Charlotte Bravely Again(st) 作:天然の未
7分割を統合しただけで内容は同じです。
既に読んだ方は続きからで支障ありません。
巧の能力ってAngel Beats! の仕組みと似てますね。
かく言う僕はAngel Beats! も大好きな天然の未です。この文を書いたせいでAngel Beats! もう1周したくなりました。最後のシーンとか涙腺崩壊ものです。
第三話のサブタイトルは「幻だけのあなたに」。
今回は斉藤の名を持つ人物が登場します。
Keyきってのスターキャラ斉藤は、どんな進化を遂げているのでしょうか。
ご覧下さい。
また、夢を見ている。
天井のない夢を。
進むべき方の夢を。
また女の子が泣いていて、彼女の兄は彼女には見向きもせずにこちらに近付いてくる。
夢だからだろうか。
あの女の子が泣いている理由が分からないからだろうか。
何も感じないのだ。
悲しいとも思わない。
ただ、この無限に広がる密室に、彼女の泣き声が響いて、反射して、だんだんと、ぼわんぼわんと形の無いものに変わっていく、というその事実だけを、夕輝は頭の片隅で理解した。
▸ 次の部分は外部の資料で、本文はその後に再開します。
-- ==== Sys2Proof/Machine/Chamois.lean ====
section
/-!
DEFINITION. The Chamois block format (R265 to R275): coding and reading a block, block addresses, the raw layout of R264, and
the figures kept of a surface (R273, R281, R282).
-/

namespace Sys2Proof.Machine

/-- The `n` low bits of a number, most significant first. -/
def bitsMsb (n v : Nat) : List Bool := (List.range n).map (fun i => bitAt v (n - 1 - i))

/-- A number from bits, most significant first. -/
def natMsb (l : List Bool) : Nat := l.foldl (fun a b => 2 * a + ofBool b) 0

/-- Bits written most significant first into bytes of rising address, the last byte padded with 0 bits. -/
def packBits (l : List Bool) : List Byte :=
  (List.range (cdiv l.length 8)).map (fun i =>
    let b := (l.drop (8 * i)).take 8
    BitVec.ofNat 8 (natMsb b * 2 ^ (8 - b.length)))

/-- The bits of bytes, most significant first. -/
def unpackBits (l : List Byte) : List Bool := l.flatMap (fun b => bitsMsb 8 b.toNat)

/-- The prediction of R270 inside one array of `cols` columns, from the values before position `i` in raster order. -/
def chamPred (v : List Nat) (cols i : Nat) : Nat :=
  let r := i / cols
  let c := i % cols
  if r = 0 then v.getD (c - 1) 0
  else if c = 0 then v.getD ((r - 1) * cols) 0
  else
    let a := v.getD (i - 1) 0
    let b := v.getD (i - cols) 0
    let d := v.getD (i - cols - 1) 0
    if d ≥ max a b then min a b else if d ≤ min a b then max a b else a + b - d

/-- The Rice parameter: the smallest k up to `n` with N·2^k ≥ A. -/
def riceK (a n0 n : Nat) : Nat := ((List.range n).find? (fun k => a ≤ n0 * 2 ^ k)).getD n

/-- A and N after a residual mapped to `m`. -/
def riceNext (a n0 m : Nat) : Nat × Nat := if n0 + 1 = 32 then ((a + m + 1) / 2, 16) else (a + m, n0 + 1)

/-- The bits of residual `m` under Rice parameter `k` (R270). -/
def riceBits (n k m : Nat) : List Bool :=
  let q := m / 2 ^ k
  if q < 16 then List.replicate q true ++ [false] ++ bitsMsb k (m % 2 ^ k) else List.replicate 16 true ++ bitsMsb n m

/-- The residual of a value against its prediction, mapped to 0 … 2^n − 1. -/
def chamMap (n v p : Nat) : Nat :=
  let h := 2 ^ (n - 1)
  let u := (v + 2 ^ n - p + h) % 2 ^ n
  if u ≥ h then 2 * (u - h) else 2 * (h - u) - 1

/-- The bits of one array of 4 rows (R270). -/
def codeArray (v : List Nat) (cols n : Nat) : List Bool :=
  let go (st : Nat × Nat × List Bool) (i : Nat) : Nat × Nat × List Bool :=
    let m := chamMap n (v.getD i 0) (chamPred v cols i)
    let k := riceK st.1 st.2.1 n
    let t := riceNext st.1 st.2.1 m
    (t.1, t.2, st.2.2 ++ riceBits n k m)
  ((List.range (4 * cols - 1)).foldl (fun st i => go st (i + 1)) (if n ≥ 6 then 2 ^ (n - 6) else 1, 1, bitsMsb n (v.getD 0 0))).2.2

/-- The value of a mapped residual added to a prediction. -/
def chamUnmap (n m p : Nat) : Nat := (((p : Int) + (if m % 2 = 0 then (m / 2 : Int) else -((m + 1) / 2 : Int))) % 2 ^ n).toNat

/-- One residual read from bits: its mapped value and the bits left; none where they run out. -/
def riceRead (n k : Nat) (l : List Bool) : Option (Nat × List Bool) :=
  let q := min 16 (l.takeWhile id).length
  if q = 16 then (if (l.drop 16).length < n then none else some (natMsb ((l.drop 16).take n), l.drop (16 + n)))
  else if l.length < q + 1 + k then none
  else some (q * 2 ^ k + natMsb ((l.drop (q + 1)).take k), l.drop (q + 1 + k))

/-- `left` more values of an array read after those in `v` (R270). -/
def readArray (cols n : Nat) : Nat → Nat → Nat → List Nat → List Bool → Option (List Nat × List Bool)
  | 0, _, _, v, l => some (v, l)
  | left + 1, a, n0, v, l =>
    match riceRead n (riceK a n0 n) l with
    | none => none
    | some (m, l) =>
      let t := riceNext a n0 m
      readArray cols n left t.1 t.2 (v ++ [chamUnmap n m (chamPred v cols v.length)]) l

/-- A whole array read. -/
def decodeArray (cols n : Nat) (l : List Bool) : Option (List Nat × List Bool) :=
  if l.length < n then none
  else readArray cols n (4 * cols - 1) (if n ≥ 6 then 2 ^ (n - 6) else 1) 1 [natMsb (l.take n)] (l.drop n)

/-- Elements at even, and at odd, places of a list. -/
def evens (l : List Nat) : List Nat := (List.range (cdiv l.length 2)).map (fun i => l.getD (2 * i) 0)
def odds (l : List Nat) : List Nat := (List.range (l.length / 2)).map (fun i => l.getD (2 * i + 1) 0)

/-- A coded block: its bytes before the padding to whole sectors, at truncation `t`. -/
def codeBlock (ten chroma : Bool) (s : List Nat) (t : Nat) : List Byte :=
  let n := (if ten then 10 else 8) - t
  let v := s.map (fun x => x / 2 ^ t)
  packBits (if chroma then codeArray (evens v) 16 n ++ codeArray (odds v) 16 n else codeArray v 32 n)

/-- Sectors of raw data of a block. -/
def rawSectors (ten : Bool) : Nat := if ten then 5 else 4

/-- The raw form (R268). -/
def rawBlock (ten : Bool) (s : List Nat) : List Byte :=
  if ten then natLE 160 (((List.range s.length).map (fun i => s.getD i 0 % 1024 * 1024 ^ i)).sum) else s.map (fun x => BitVec.ofNat 8 x)

/-- The lossy mode of a surface: sector target and largest truncation in force (R272, R279); none for lossless. -/
def lossyOf (ten : Bool) (mode : Word) (ana : Bool) : Option (Nat × Nat) :=
  let lsb := if ana then 16 else 0
  if bitsOf mode lsb 1 = 0 then none
  else some (clampNat 1 (rawSectors ten) (bitsOf mode (lsb + 8) 3), min 4 (bitsOf mode (lsb + 4) 3))

/-- All elements of a list are equal. -/
def allSame (l : List Nat) : Bool := l.all (fun x => x == l.headD 0)

/-- The header byte and the slot bytes a writer gives a block (R267 to R272); a sector target at the raw count keeps it exact (R277). -/
def writeForm (ten chroma : Bool) (lossy : Option (Nat × Nat)) (s : List Nat) : Nat × List Byte :=
  let raw := rawSectors ten
  if chroma && allSame (evens s) && allSame (odds s) then (0, natLE 2 (s.headD 0) ++ natLE 2 (s.getD 1 0))
  else if !chroma && allSame s then (0, natLE 2 (s.headD 0) ++ natLE 2 0)
  else
    let sect (t : Nat) : Nat := cdiv (codeBlock ten chroma s t).length 32
    let coded (t extra : Nat) : Nat × List Byte :=
      let b := codeBlock ten chroma s t
      if sect t < raw then (extra + 8 * t + sect t, b ++ List.replicate (32 * sect t - b.length) 0)
      else (extra + 64 + raw, rawBlock ten s)
    match lossy with
    | none => coded 0 0
    | some (tgt, tmax) =>
      if tgt ≥ raw then coded 0 0
      else match (List.range (tmax + 1)).find? (fun t => sect t ≤ tgt) with
      | some t => coded t 0
      | none => coded tmax 128

/-- A header is valid (R267). -/
def headerValid (ten : Bool) (h : Nat) : Bool :=
  let sect := h % 8
  let t := h / 8 % 8
  if bitAt h 6 then sect == rawSectors ten && t == 0 else if sect = 0 then t == 0 else sect < rawSectors ten && t ≤ 4

/-- The samples of a block (R268, R270, R271); none for a malformed one (R275). -/
def readForm (ten chroma : Bool) (h : Nat) (slot : List Byte) : Option (List Nat) :=
  let sect := h % 8
  let t := h / 8 % 8
  let full := if ten then 10 else 8
  let back (v : Nat) : Nat := if t = 0 then v else v * 2 ^ t + 2 ^ (t - 1)
  if !headerValid ten h then none
  else if bitAt h 6 then
    some ((List.range 128).map (fun i => if ten then leNat slot / 1024 ^ i % 1024 else (slot.getD i 0).toNat))
  else if sect = 0 then
    let a := leNat (slot.take 2)
    let b := leNat ((slot.drop 2).take 2)
    some ((List.range 128).map (fun i => if chroma && i % 2 == 1 then b else a))
  else
    let bits := unpackBits (slot.take (32 * sect))
    if chroma then
      match decodeArray 16 (full - t) bits with
      | none => none
      | some (cb, rest) =>
        match decodeArray 16 (full - t) rest with
        | none => none
        | some (cr, _) => some ((List.range 128).map (fun i => back ((if i % 2 = 0 then cb else cr).getD (i / 2) 0)))
    else (decodeArray 32 (full - t) bits).map (fun r => r.1.map back)

/-- A place in HBM for surfaces: base and geometry. -/
structure Surf where
  base : Nat
  geo : Cham
  ten : Bool
  deriving DecidableEq, Repr

/-- Address of a block's slot, and of its header byte (R265). -/
def Surf.slotAt (f : Surf) (chroma : Bool) (bx byy : Nat) : Nat :=
  f.base + (if chroma then f.geo.chromaAt else 0) + (byy * f.geo.bw + bx) * f.geo.slot
def Surf.headAt (f : Surf) (chroma : Bool) (bx byy : Nat) : Nat :=
  f.base + (if chroma then f.geo.headC else f.geo.headY) + byy * f.geo.hw + bx

/-- A block of samples goes into a surface; the answer also says whether it is an OVER block. -/
def Dev.putBlock (d : Dev) (f : Surf) (lossy : Option (Nat × Nat)) (chroma : Bool) (bx byy : Nat) (s : List Nat) : Dev × Bool :=
  let w := writeForm f.ten chroma lossy s
  ((d.store .hbm (f.slotAt chroma bx byy) w.2).store .hbm (f.headAt chroma bx byy) [BitVec.ofNat 8 w.1], bitAt w.1 7)

/-- The memories as the writes posted so far leave them. -/
def Env.seen (e : Env) (d : Dev) : Env := { e with mem := e.mem.apply d.posted }

/-- The samples of a block of a surface; none where it is malformed. -/
def Env.block (e : Env) (f : Surf) (chroma : Bool) (bx byy : Nat) : Option (List Nat) :=
  readForm f.ten chroma (leNat (e.bytes .hbm (f.headAt chroma bx byy) 1)) (e.bytes .hbm (f.slotAt chroma bx byy) f.geo.slot)

/-- The header bytes of all blocks of a surface. -/
def Env.heads (e : Env) (f : Surf) : List Nat :=
  (List.range f.geo.rowsY).flatMap (fun r => (e.bytes .hbm (f.headAt false 0 r) f.geo.bw).map BitVec.toNat)
    ++ (List.range f.geo.rowsC).flatMap (fun r => (e.bytes .hbm (f.headAt true 0 r) f.geo.bw).map BitVec.toNat)

/-- The histogram of R273: bins T0 to T4, OVER, RAW. -/
def histOf (hs : List Nat) : List Nat :=
  (List.range 5).map (fun t => (hs.filter (fun h => h / 8 % 8 == t)).length)
    ++ [(hs.filter (fun h => bitAt h 7)).length, (hs.filter (fun h => bitAt h 6)).length]

/-- Sectors written per 1,000 raw data sectors, header sectors included (R282); a constant block counts as 1 sector. -/
def fillOf (ten : Bool) (hs : List Nat) : Nat :=
  let data := (hs.map (fun h => max 1 (h % 8))).sum
  if hs.length = 0 then 0 else ((data * 32 + hs.length) * 1000 + hs.length * rawSectors ten * 16) / (hs.length * rawSectors ten * 32)

/-- The samples of one line of a raw-layout picture, from column `x` on, posted (R264): `w` and `h` are those of the layout. -/
def Dev.putRaw (d : Dev) (base w h : Nat) (tenLayout ten chroma : Bool) (line x : Nat) (s : List Nat) : Dev :=
  let a := base + (if chroma then rawChroma w h tenLayout else 0) + line * rawStride w tenLayout + x * (if ten then 2 else 1)
  d.store .hbm a (s.flatMap (fun v => if ten then natLE 2 (v % 1024) else natLE 1 v))

end Sys2Proof.Machine
end

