-- ==== Sys2Proof/Machine/Settings.lean ====
section
/-!
DEFINITION. The settings store, a journal in SPI NOR: its sectors and records, their scan, and how the firmware appends, compacts and
erases, one flash operation after another (R469 to R472, R502).
-/

namespace Sys2Proof.Machine

/-- One byte of CRC-32C, reflected (Castagnoli). -/
def crc32cByte (c : Nat) (b : Byte) : Nat :=
  (List.range 8).foldl (fun c _ => if c % 2 = 1 then (c / 2) ^^^ 0x82F63B78 else c / 2) (c ^^^ b.toNat)

def crc32c (seed : Nat) (bs : List Byte) : Nat := bs.foldl crc32cByte seed ^^^ 0xFFFFFFFF

/-- The CRC of headers and records: CRC-32C with its standard initial value (PRESUMED, log entry 186). -/
def storeCrc (bs : List Byte) : Nat := crc32c 0xFFFFFFFF bs

def Dev.upSec (d : Dev) (f : Sec → Sec) : Dev := { d with sec := f d.sec }

/-- What the flash answers: `n` bytes from an address on. -/
abbrev Flash := Nat → Nat → List Byte

def Env.flash (e : Env) (d : Dev) : Flash := fun a n => (e.seen d).bytes .nor a n

/-- Programming clears bits (R509). -/
def Dev.program (d : Dev) (e : Env) (a : Nat) (bs : List Byte) : Dev :=
  d.store .nor a (((e.flash d a bs.length).zip bs).map (fun x => x.1 &&& x.2))

/-- Sector `k` of the 128. -/
def sectorBase (k : Nat) : Nat := 0x03400000 + 65536 * k

def allErased (bs : List Byte) : Bool := bs.all (· == 0xFF)

/-- A sector in use: ERASES and SSEQ of its header, where the header is valid (R469). -/
def inUse (f : Flash) (k : Nat) : Option (Nat × Nat) :=
  let h := f (sectorBase k) 16
  if leNat (slice h 0 4) = 0x4A53564B ∧ leNat (slice h 12 4) = storeCrc (h.take 12) then some (leNat (slice h 4 4), leNat (slice h 8 4)) else none

/-- An erased sector: its ERASES, programmed after the erase; MAGIC, SSEQ and CRC follow when it is opened (R469, R471; DESIGN CHOICE, log
entry 186: the spec does not say which bytes of the header are written when). -/
def erasedSector (f : Flash) (k : Nat) : Option Nat :=
  let h := f (sectorBase k) 64
  let n := leNat (slice h 4 4)
  if allErased (slice h 0 4) && n != 2 ^ 32 - 1 && allErased (slice h 8 56) then some n else none

/-- ERASES of a sector, where its header can be read. -/
def erasesOf (f : Flash) (k : Nat) : Option Nat := ((inUse f k).map (·.1)).or (erasedSector f k)

/-- A record of the store (R470). -/
structure StoreRec where
  sector : Nat
  type : Nat
  gen : Nat
  rseq : Nat
  body : List Byte
  deriving DecidableEq, Repr

/-- Bytes a record with a body of `n` takes. -/
def recSpan (n : Nat) : Nat := 32 + (n + 7) / 8 * 8

/-- The scan of sector `k` from offset `p` on (R470): its valid records, and where the next one may be put.  It stops at the first wrong MAGIC
or COMMIT that is not 0; what follows is closed, but for space still erased. -/
def scanFrom (f : Flash) (k : Nat) : Nat → Nat → List StoreRec × Option Nat
  | 0, _ => ([], none)
  | fuel + 1, p =>
    if p + 40 > 65536 then ([], none)
    else
      let h := f (sectorBase k + p) 32
      let len := leNat (slice h 4 4)
      if allErased h then ([], some p)
      else if leNat (slice h 0 2) ≠ 0x5243 ∨ leNat (slice h 28 4) ≠ 0 ∨ len = 0 ∨ len > 32768 ∨ p + recSpan len > 65536 then ([], none)
      else
        let body := f (sectorBase k + p + 32) len
        let r := scanFrom f k fuel (p + recSpan len)
        if leNat (slice h 24 4) = storeCrc (h.take 24 ++ body) then
          ({ sector := k, type := leNat (slice h 2 2), gen := leNat (slice h 8 4), rseq := leNat (slice h 16 8), body := body } :: r.1, r.2)
        else r

def scanSector (f : Flash) (k : Nat) : List StoreRec × Option Nat := if (inUse f k).isSome then scanFrom f k 1640 64 else ([], none)

/-- The valid records of the store. -/
def storeRecs (f : Flash) : List StoreRec := (List.range 128).flatMap (fun k => (scanSector f k).1)

/-- The entry of a list for which `key` is greatest, the first of several. -/
def greatestBy {α : Type} (key : α → Nat) (l : List α) : Option α :=
  l.foldl (fun b x => match b with | none => some x | some y => if key y < key x then some x else some y) none

/-- The current record of a type and generation: the one with the highest RSEQ (R470). -/
def currentRec (l : List StoreRec) (type gen : Nat) : Option StoreRec := greatestBy (·.rseq) (l.filter (fun r => r.type == type && r.gen == gen))

/-- The generations present, and the 4 highest, which are kept (R502). -/
def gensPresent (l : List StoreRec) : List Nat := (l.map (·.gen)).eraseDups
def gensKept (l : List StoreRec) : List Nat :=
  let g := gensPresent l
  g.filter (fun x => decide ((g.filter (fun y => x < y)).length < 4))

/-- A record is current and of a generation still kept. -/
def liveRec (l : List StoreRec) (r : StoreRec) : Bool :=
  (gensKept l).contains r.gen && (currentRec l r.type r.gen).any (fun c => c.rseq == r.rseq)

/-- The sectors in use with their SSEQ; the head has the highest (R469), and the lowest is the next to be compacted (R471). -/
def usedSectors (f : Flash) : List (Nat × Nat) := (List.range 128).filterMap (fun k => (inUse f k).map (fun h => (k, h.2)))
def headSector (f : Flash) : Option (Nat × Nat) := greatestBy (·.2) (usedSectors f)
def oldestSector (f : Flash) : Option Nat := (greatestBy (fun s => 2 ^ 32 - s.2) (usedSectors f)).map (·.1)

/-- The erase of a sector and the ERASES that follow it: one more than before, or the highest of any sector where its own cannot be read (R471). -/
def eraseSteps (f : Flash) (k : Nat) : List FlashStep :=
  let n := match erasesOf f k with
    | some n => n + 1
    | none => ((List.range 128).filterMap (erasesOf f)).foldl max 0
  [.erase (sectorBase k), .program (sectorBase k + 4) (natLE 4 (min n (2 ^ 32 - 2)))]

/-- The next sector that is not in use is opened, with SSEQ one above the head's; one without a valid header is erased first (R471, R472). -/
def openSteps (f : Flash) : List FlashStep :=
  let h := headSector f
  let order := match h with | some h => (List.range 127).map (fun i => (h.1 + 1 + i) % 128) | none => List.range 128
  match order.find? (fun k => (inUse f k).isNone) with
  | none => []
  | some k =>
    match erasedSector f k with
    | none => eraseSteps f k
    | some n =>
      let b := natLE 4 0x4A53564B ++ natLE 4 n ++ natLE 4 (match h with | some h => h.2 + 1 | none => 1)
      [.program (sectorBase k) (b ++ natLE 4 (storeCrc b))]

/-- A record goes to the head where it fits: all but COMMIT, then COMMIT (R470); else the next sector is opened.  The answer says whether it
was placed. -/
def placeSteps (f : Flash) (type gen rseq : Nat) (body : List Byte) : List FlashStep × Bool :=
  let at_ : Option Nat := (headSector f).bind (fun h => ((scanSector f h.1).2).bind (fun p =>
    if p + recSpan body.length ≤ 65536 then some (sectorBase h.1 + p) else none))
  match at_ with
  | none => (openSteps f, false)
  | some a =>
    let h := natLE 2 0x5243 ++ natLE 2 type ++ natLE 4 body.length ++ natLE 4 gen ++ natLE 4 (2 ^ 32 - 1) ++ natLE 8 rseq
    ([.program a (h ++ natLE 4 (storeCrc (h ++ body)) ++ natLE 4 (2 ^ 32 - 1) ++ body), .program (a + 28) (natLE 4 0)], true)

/-- What the firmware does next with the store: with 2 erased sectors left it copies what is live in the oldest sector to the head, and then
erases that sector (R471); else it writes the first record that waits.  The answer says whether that record was placed. -/
def journalPlan (f : Flash) (todo : List StoreWrite) : List FlashStep × Bool :=
  let recs := storeRecs f
  let write : List FlashStep × Bool := match todo with
    | [] => ([], false)
    | w :: _ => placeSteps f w.type w.gen ((recs.map (·.rseq)).foldl max 0 + 1) w.body
  if 128 - (usedSectors f).length > 2 then write
  else match oldestSector f with
    | none => write
    | some v =>
      let copied (r : StoreRec) : Bool := recs.any (fun c => c.sector != v && c.type == r.type && c.gen == r.gen && c.rseq == r.rseq)
      match recs.find? (fun r => r.sector == v && liveRec recs r && !copied r) with
      | some r => ((placeSteps f r.type r.gen r.rseq r.body).1, false)
      | none => (eraseSteps f v, false)

/-- One operation on the flash, as the firmware carries them out one after another; power may fail between two (R472).  One that the flash
reports as failed leaves its bytes open and raises STORE_ERR, and the record is written again in the next sector (R471). -/
def Dev.flashStep (d : Dev) (e : Env) (fails : Bool) : Dev :=
  let f := e.flash d
  let d := if d.sec.flash.isEmpty then
      let p := journalPlan f d.sec.todo
      d.upSec (fun x => { x with flash := p.1, placing := p.2 })
    else d
  match d.sec.flash with
  | [] => d
  | s :: r =>
    let d := d.upSec (fun x => { x with
      flash := if fails then openSteps f else r, placing := x.placing && !fails
      todo := if r.isEmpty && x.placing && !fails then x.todo.drop 1 else x.todo })
    let (a, n) := match s with | .erase a => (a, 65536) | .program a bs => (a, bs.length)
    if fails then
      let v := d.freeVal (8 * n)
      (v.2.store .nor a (natLE n v.1)).flag BGS_FLT.STORE_ERR
    else match s with
      | .erase a => d.clear .nor a 65536
      | .program a bs => d.program e a bs

/-- The generation from which an image of generation `g` that reads down to `aux` takes its settings: its own where it has records, else the
highest below it that it reads (R502). -/
def settingsFrom (l : List StoreRec) (g aux : Nat) : Option Nat :=
  if (gensPresent l).contains g then some g else greatestBy id ((gensPresent l).filter (fun x => decide (aux ≤ x) && decide (x < g)))

/-- The current records that the image uses, converted to its own generation where they are of another (R502). -/
def settingsOf (l : List StoreRec) (g aux : Nat) : List StoreWrite :=
  match settingsFrom l g aux with
  | none => []
  | some h => (l.filter (fun r => r.gen == h && (currentRec l r.type h).any (fun c => c.rseq == r.rseq && c.sector == r.sector))).map (fun r =>
      { type := r.type, gen := g, body := if h = g then r.body else (Config.convertRecord h g r.type r.body).take 32768 })

/-- An image starts (R502): with no records of its own generation it writes those it converts, or its defaults. -/
def Dev.startSettings (d : Dev) (e : Env) : Dev :=
  let l := storeRecs (e.flash d)
  let own : List StoreWrite := if (gensPresent l).contains d.sec.gen then []
    else match settingsFrom l d.sec.gen d.sec.aux with
      | some _ => settingsOf l d.sec.gen d.sec.aux
      | none => (Config.settingsDefaults d.sec.gen).map (fun x => { type := x.1 % 65536, gen := d.sec.gen, body := x.2.take 32768 })
  d.upSec (fun x => { x with todo := x.todo ++ own })

end Sys2Proof.Machine
end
女の子が泣いていることと、男の子が歩いていることだけを、理解していた。
しかし、夕輝には未だに、あの男の子に何故その泣き声が聞こえないのか、というその理由を理解してはいなかった。
何故、女の子が兄を追いかけないのか、も。
やがて、その泣き声が消えた頃、夕輝は現実世界の食卓にいた。今朝のおかずは、ブリの照り焼きと無限ピーマン。無限ピーマンというのは、細く切ったピーマンとツナをごま油やら何やらと混ぜ合わせるだけで出来る、お手軽で簡単な料理だ。無限ピーマンというだけあって、無限に食べていられるのではないか、と思う程に美味しい。ピーマン嫌いの人にも是非おすすめしたい一品だ。
今朝も、食卓に肉はいない。
正直、肉というものが恋しい。肉を食べたい。出来ることなら毎日。......しかし、春はいつも、魚しか出してくれない。肉料理を振る舞ってはくれない。悲しいが、しかしやはり作ってもらっている立場の夕輝には、それを言うことが出来ない。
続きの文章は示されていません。